Alona dragged her chair from her study table towards her window, the icy wind beating aggressively against the pane. Taking her Adventure Time blanket from her bed, she sat cross-legged. She wrapped the cover around her, her chin resting on her hands propped on the windowsill. It was rather a quiet night for her. Even with the howling wind, no noise can seem to penetrate her shut ears and restless mind. She had said no to Charles. Not a straight no, but that typical beating around the bush. After she had talked to Sander, their doorbell rang. She had just gone to the kitchen for water, did not take long from their door, but she refused to get the door thinking that it was Sander.

It was Lawrence, who rushed down the stairs, who opened the door.

"I think I like you."

It sounded too good to be true that Alona did not react.

Charles pressed his hand against his thigh. "Forget that. It's not that I think I like you. I think I am sure I like you. No, no. I am sure I like you."

Alona just stared. And said softly after thinking, "I'm sorry."

It would be a lie to say that Alona completely believed in Charles and in his sincerity. It was true that Alona believed him, but there was still that fraction that didn't. What if he was another kind of the countless people whom she met and who pretended they liked her? Like Sander?

"I don't know if it was just me, but you seemed to ignore me last time," Alona had said when Charles showed no indication of getting up from the sofa and leaving.

"You ignored me too."

"Because you ignored me first." Thinking that Charles might misunderstand it as just returning what was given, she added, "I thought you no longer wished to associate yourself with me."

"I thought the same. I saw you with Henry last time and I thought you would like it more if you're with him, not with me."

Lawrence asking Charles to stay for dinner interrupted them. Charles thanked him but declined for he still had some packing to do.

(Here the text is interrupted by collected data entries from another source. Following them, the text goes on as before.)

-- ==== Sys2Proof/Tests/Slice0.lean ====
section
/-! SUPPORT. The model's own tests: the well-formedness smoke, the decoding of words written out from the spec, single
ticks, single host operations, and for each statement with hypotheses a witness that meets them. Every expected value
is of spec/95_test_vectors.md, named by its T-id, or worked from the rule named. -/

open Sys2Proof Sys2Proof.Machine

namespace Sys2Proof.Tests

/-! ### Helpers -/

/-- A state with some registers set. -/
def regs (rs : List (Reg × Byte)) (s : State) : State := rs.foldl (fun t r => t.setReg r.1 r.2) s

/-- A value seen after one step; none where the step gives no next state. -/
def seen {α : Type} (s : State) (f : State → α) : Option α :=
  match step s with
  | .next t => some (f t)
  | .fault _ => none
  | .refused _ => none

/-- A value seen after one tick of an opcode word placed where fetch reads. -/
def after {α : Type} (word : Nat) (s : State) (f : State → α) : Option α := seen (s.withFetchWord 16 word) f

/-- What a test of a fault looks at. -/
def latchAndPc (s : State) : Option FaultRecord × Word16 := (s.fault, s.pc)

/-- The display with exactly these cells lit. -/
def lit (cells : List Nat) : Display := cells.foldl (fun d k => d ||| BitVec.twoPow 2048 k) 0#2048

theorem seen_spec {α : Type} {s : State} {f : State → α} {v : α} (h : seen s f = some v) :
    ∃ t, step s = .next t ∧ f t = v := by
  unfold seen at h
  split at h
  · exact ⟨_, ‹_›, Option.some.inj h⟩
  · cases h
  · cases h

/-! ### Well-formed instructions (30_encoding.md R72: n is 0 to 15) -/

theorem test_drw_of_16_rows_is_ill_formed : (Instr.drw 0 0 16).wellFormed = false := by decide
theorem test_drw_of_15_rows_is_well_formed : (Instr.drw 0 0 15).wellFormed = true := by decide

/-! ### Decoding (30_encoding.md R75, R78; T-DEC-2, T-DEC-3) -/

theorem test_decode_control_transfer :
    decodeTableWord 16 0x0000 = some .nop ∧ decodeTableWord 16 0x00EE = some .ret ∧
    decodeTableWord 16 0x1ABC = some (.jp 0xABC#12) ∧ decodeTableWord 16 0x2F00 = some (.call 0xF00#12) ∧
    decodeTableWord 16 0xB456 = some (.jpv0 0x456#12) := by decide

theorem test_decode_skips :
    decodeTableWord 16 0x3A7F = some (.sei 0xA 0x7F#8) ∧ decodeTableWord 16 0x4B00 = some (.snei 0xB 0x00#8) ∧
    decodeTableWord 16 0x5CD0 = some (.ser 0xC 0xD) ∧ decodeTableWord 16 0x9AB0 = some (.sner 0xA 0xB) ∧
    decodeTableWord 16 0xE49E = some (.skp 4) ∧ decodeTableWord 16 0xE5A1 = some (.sknp 5) := by decide

theorem test_decode_moves_and_logic :
    decodeTableWord 16 0x6E42 = some (.ldi 0xE 0x42#8) ∧ decodeTableWord 16 0x7FFF = some (.addi 0xF 0xFF#8) ∧
    decodeTableWord 16 0x8120 = some (.mov 1 2) ∧ decodeTableWord 16 0x8121 = some (.or 1 2) ∧
    decodeTableWord 16 0x8122 = some (.and 1 2) ∧ decodeTableWord 16 0x8123 = some (.xor 1 2) := by decide

theorem test_decode_arithmetic :
    decodeTableWord 16 0x8124 = some (.add 1 2) ∧ decodeTableWord 16 0x8125 = some (.sub 1 2) ∧
    decodeTableWord 16 0x8126 = some (.shr 1 2) ∧ decodeTableWord 16 0x8127 = some (.subn 1 2) ∧
    decodeTableWord 16 0x812E = some (.shl 1 2) ∧ decodeTableWord 16 0xC30F = some (.rnd 3 0x0F#8) := by decide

The unrelenting blustering of the last of autumn gale winded up Alona's thoughts. Walking away from the window, she took out her small suitcase, zipped it open and one by one, lifted the dresses she had folded and compressed into the small space years ago. Her Mom gifted them to her for her every birthday, but she never wore them. The only time, the first and last time she wore one of them was right after she was done with preschool.

She found it. Buried under the very last dress was the studded bracelet Charles had tossed onto her lap that last Christmas. She slipped the bracelet through her wrist. To think that a day will come that she will treasure the bracelet, that it will hold a special place in her heart, she did not imagine it.

Alona woke up early at dawn to prepare breakfast, to cook and pack her Mom's lunch. She was telling herself that she should have done these little things long ago. Long ago, she should have noticed how her Mom works overtime and how she always came home tired yet she would still cook for them.

When her Mom got up that morning, smiling at the mug of brewed black coffee and the tray of freshly made ciambella she had loaded with strawberry jam, Alona liked it how her Mom's face lit up. She hugged her good morning and said, "You're the most beautiful, best mother out there ever, Mom. Thank you for being our mother."

Mrs. Ryans embraced her daughter more tightly. "Do well in school. Don't mess around."

Alona nodded on her mother's chest.

Just before she went out of the house to catch the bus, she pulled her small suitcase out once again. She changed to her black overall dress, wearing an oversized nude sweater underneath and thick black leggings to keep her warm. Wearing her boots and her parka last, she whistled her way to the school.